I didn't do
I didn't do a whole lot on Friday, if memory serves. I mostly worked on tim.cx, jackwhistle, and my new little project with camera phone stuff.
Saturday, I was incredibly productive with my web projects and house cleaning and laundry and whatnot. Angie got off work a few hours early, and we went out for dinner and over to Alan's for some card games and beer. We went downtown to see Mike and Joe and party like rock stars for a little bit until our age caught up with us and we headed home.
Sunday was a big day of nothin', outside of a few errands, a lot of website work, and not much else.
Oh yeah, I did see "When a Stranger Calls" with Wolfie on Saturday. Now I'm going to talk about horror movies for a little bit. I love horror movies. Even the horrible ones are awesome, as far as I'm concerned. But c'mon Hollywood, let's see some originality here. In the last few years, Dawn of the Dead, Amityville Horror, The Fog, The Texas Chainsaw Massacre, Thirteen Ghosts, and Carrie have all been remade, and I'm sure that's not the entire list. Now we can add "When a Stranger Calls" (and the up coming "The Hills Have Eyes").

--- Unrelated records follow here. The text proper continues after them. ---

-- ==== Sys2Proof/Machine/Expander.lean ====
section
/-! DEFINITION. Stage P2, the pulse-width symbol expander: the pulse trains of the elements, the
Frame, and the read primitive of the slot space (R150 to R156). -/

namespace Sys2Proof.Machine

/-- `W(el)`, the length of an element in slots (R153). -/
def elemWidth (c : Params) : Element → Nat
  | .sync => c.syncw
  | .bit0 => c.w0
  | .bit1 => c.w1

/-- `Expand(el) = [1] ++ rep(W(el) - 1, [0])` (R150 to R153). -/
def expand (c : Params) (el : Element) : List Bool :=
  true :: List.replicate (elemWidth c el - 1) false

/-- `Frame(N)`: the expansions of all elements in order (R155). -/
def frame (c : Params) (n : NibbleFrame) : List Bool := (elemSeq c n).flatMap (expand c)

/-- The widths of the elements of one repetition, in order (R153, R154). -/
def repWidths (c : Params) (n : NibbleFrame) : List Nat := (repetition n).map (elemWidth c)

/-- `Off(N, m)`: where element `m` of a repetition starts, the sum of the widths before it
(R154). -/
def elemOffset (c : Params) (n : NibbleFrame) (m : Nat) : Nat := ((repWidths c n).take m).sum

/-- `Start(N, e)`: where element `e` of the Frame starts (R154). -/
def elemStart (c : Params) (n : NibbleFrame) (e : Nat) : Nat :=
  e / (c.nbits + 1) * repLen c n + elemOffset c n (e % (c.nbits + 1))

/-- R156's walk: inside the first element the position `q` falls into, the slot is 1 at the
element's first slot. -/
def walkSlot : List Nat → Nat → Bool
  | [], _ => false
  | w :: ws, q => if q < w then q == 0 else walkSlot ws (q - w)

/-- `Slot(N, s)`, computed without building the Frame (R156). -/
def slot (c : Params) (n : NibbleFrame) (s : Nat) : Bool :=
  walkSlot (repWidths c n) (s % repLen c n)

end Sys2Proof.Machine
end

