-- ==== Sys2Proof/Machine/Flags.lean ====
section
/-! DEFINITION. The flags and the output pins as views of the state (R28, R29, R30, R34, R35). There
are no condition codes (R29). -/

namespace Sys2Proof.Machine

/-- The two-bit code of a fault (R30, R210). -/
def causeCode : Option Cause → BitVec 2
  | none => 0b00
  | some .emptyPull => 0b01
  | some .illegalCmd => 0b10

/-- `status[3:0] = {CAUSE, FAULT, LOADED}` (R30, D26). -/
def status (s : State) : BitVec 4 :=
  causeCode s.cause ++ BitVec.ofBool s.fault ++ BitVec.ofBool s.loaded

/-- `cmd_ready = NOT FAULT` (R34). -/
def cmdReady (s : State) : Bool := !s.fault

/-- The value and phase at the output port; nothing when `out_valid = 0`, where the content of the
two pins is unspecified and must not be used (R35, U8, log 6). -/
def delivered (s : State) : Option (Value × Phase) :=
  match s.out with
  | .value v ph => some (v, ph)
  | _ => none

/-- `out_valid` (R35). -/
def outValid (s : State) : Bool := (delivered s).isSome

/-- The phase bit: 0 for an I, 1 for a Q (R34). -/
def phaseBit : Phase → Bool
  | .i => false
  | .q => true

/-- The phase of an index of the sample space, and so `out_phase = CUR mod 2` (R25, R52). -/
def phaseOf (k : Nat) : Phase := if k % 2 = 0 then .i else .q

end Sys2Proof.Machine
end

I never saw the original, and don't really have interest in seeing it anymore to be honest with ya. I'd heard this was a fairly faithful remake, but played on the "new technology" aspect of it all. I'd figured this meant cell phones instead of standard phones, but through a lot of the movie the hero was using a corded phone with no Caller ID, as she had her cell phone taken away as a punishment. Finally she wisened up by getting a hold of a cordless phone with caller ID, but her plan was foiled by "Unknown Caller" messages, a failure of *69, and the killer using other dead people's phones.
And now, I'm going to totally spoil the ending since it pissed me off the most.
So, the hero of the movie fights her way out of the house and the bad guy gets caught by the cops. Throughout all their struggles inside the house, you never got a clear shot of the killer's face. It was always the back of his head, or his face was out of frame or out of focus. Kind of a neat way to shoot it, but it completly ruined it by showing a slow-motion shot of him in the police car as he pulled away. It lasted no less than 45 seconds. I thought, since it was lasting so long, that he must be someone from earlier in the flick. A teacher in her school? Nope. Not her dad, either. Or the doctor she was babysitting for. Or her cheating boyfriend. Oh, he's got a bad scar... was there any discussion of a scar earlier? No... so who the hell was that guy? Oh, right, a stranger. Hence the title. I would have been more impressed if I never saw his face.
Anyway, I didn't like this horror movie, which is rare for me. It was boring and predictable and catered far too much to the PG-13 audience. Horror should be R.